Bandara Gamar Malamo Ditutup Sementara Imbas Erupsi Gunung Dukono

Subhan Sabu, Okezone · Rabu 18 Juli 2018 16:21 WIB
https: img.okezone.com content 2018 07 18 340 1924071 bandara-gamar-malamo-ditutup-sementara-imbas-erupsi-gunung-dukono-vezaI9WZUM.jpg Ilustrasi pesawat (Foto: Ist)

DOKULAMO – Akibat dampak dari erupsi dan aktivitas Gunung Dukono (Dukono Volcanic Ash), di Desa Mamuya, Kecamatan Galela, Halmahera Utara bagian Utara, Maluku Utara, layanan penerbangan dari dan ke Bandar Udara Gamar Malamo, Galela, Halmahera Utara, Maluku Utara (GLX) mengalami pembatalan (cancel flight).

Hal ini sesuai pengumuman resmi dari otoritas bandar udara (notam) nomor C7666 yaitu operasional bandar udara di Galela ditutup pada 18 Juli 2018 pukul 11.01 WIT hingga 19 Juli 2018 pada 11.00 WIT.

 Gunung Dukono

Akibatnya sejumlah layanan penerbangan mengalami pembatalan, salah satunya dialami oleh Wings Air. Untuk menjamin keselamatan dan keamanan penerbangan, operasional Wings Air akan menyesuaikan dengan keputusan otoritas bandar udara dan airport dinyatakan aman (safety).

Layanan penerbangan Wings Air yang terkena dampak, sebagai berikut:

• IW 1182 rute Manado – Galela

• IW 1183 rute Galela – Manado

Sehubungan pembatalan penerbangan hari ini, Wings Air telah menawarkan solusi kepada seluruh pelanggan yang terkena dampak, yaitu penjadwalan ulang keberangkatan di hari berikutnya (reschedule), pengalihan melalui rute lain (reroute) dan melakukan pengembalian dana tiket ke agen (refund back to agent).

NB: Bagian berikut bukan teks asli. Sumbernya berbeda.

-- ==== Sys2Proof/Machine/Script.lean ====
section
/-! DEFINITION. The host-script notation: its bus operations and pseudo-instructions (30_encoding.md R117 to R119). -/

namespace Sys2Proof.Machine

/-- The script forms of R117 and the pseudo-instructions of R118. Offsets are relative to BASE. -/
inductive ScriptLine where
  | wr (off : Nat) (v : Word)
  | wrb (off : Nat) (b : Byte)
  | rd (off : Nat)
  | rdb (off : Nat)
  | cmd (i : Instr)
  | poll
  | cfg (bw rate msb : Nat)
  | seed (v : Word)
  | len (v : Word)
  | stage (v : Word)
  | symidx (v : Word)
  | clrdrop
  | wrbytes (off : Nat) (bs : List Byte)
  deriving DecidableEq, Repr

/-- `wrb OFF, b0`; `wrb OFF+1, b1`; ... (R118). -/
def byteWrites (addr : Nat) : List Byte → List HostOp
  | [] => []
  | b :: bs => .write addr .w8 (b.setWidth 32) :: byteWrites (addr + 1) bs

/-- The bus operations of a script line, for a block at `base` (R117, R118). -/
def ScriptLine.expand (base : Nat) : ScriptLine → List HostOp
  | .wr off v => [.write (base + off) .w32 v]
  | .wrb off b => [.write (base + off) .w8 (b.setWidth 32)]
  | .rd off => [.read (base + off) .w32]
  | .rdb off => [.read (base + off) .w8]
  | .cmd i => [.write (base + 0x00) .w32 (encode i)]
  | .poll => [.poll]
  | .cfg bw rate msb => [.write (base + 0x08) .w32 (BitVec.ofNat 32 (msb <<< 8 ||| bw <<< 4 ||| rate))]
  | .seed v => [.write (base + 0x0C) .w32 v]
  | .len v => [.write (base + 0x10) .w32 v]
  | .stage v => [.write (base + 0x14) .w32 v]
  | .symidx v => [.write (base + 0x18) .w32 v]
  | .clrdrop => [.write (base + 0x04) .w32 0x00000010#32]
  | .wrbytes off bs => byteWrites (base + off) bs

/-- The state whose host goes on to issue a script (R117). -/
def State.withScript (s : State) (lines : List ScriptLine) : State :=
  { s with pending := s.pending ++ lines.flatMap (ScriptLine.expand s.params.base) }

end Sys2Proof.Machine
end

"Wings Air telah menyampaikan informasi kepada seluruh pelanggan yang terganggu perjalanannya dan selalu memperbarui sesuai perkembangan," ujar Corporate Communications Strategic of Wings Air, Danang Mandala Prihantoro dalam keterangan tertulisnya, Rabu (18/7/2018).

 Gunung Dukono

Kondisi terganggunya operasional dari akibat gunung meletus termasuk force majeure yaitu keadaan yang terjadi di luar kemampuan sumber daya manusia dan perusahaan. Wings Air menginformasikan bahwa material abu vulkanik atau volcanic ash dapat merusak pesawat, sehingga membahayakan penerbangan.

"Wings Air bekerja sama sepenuhnya dengan otoritas penerbangan, pengelola bandar udara dan AirNav sebagai pengatur lalu lintas udara setempat dan akan berupaya meminimalisir dampak yang timbul dari kondisi tersebut, agar operasional penerbangan Wings Air lainnya tidak terganggu," pungkas Danang.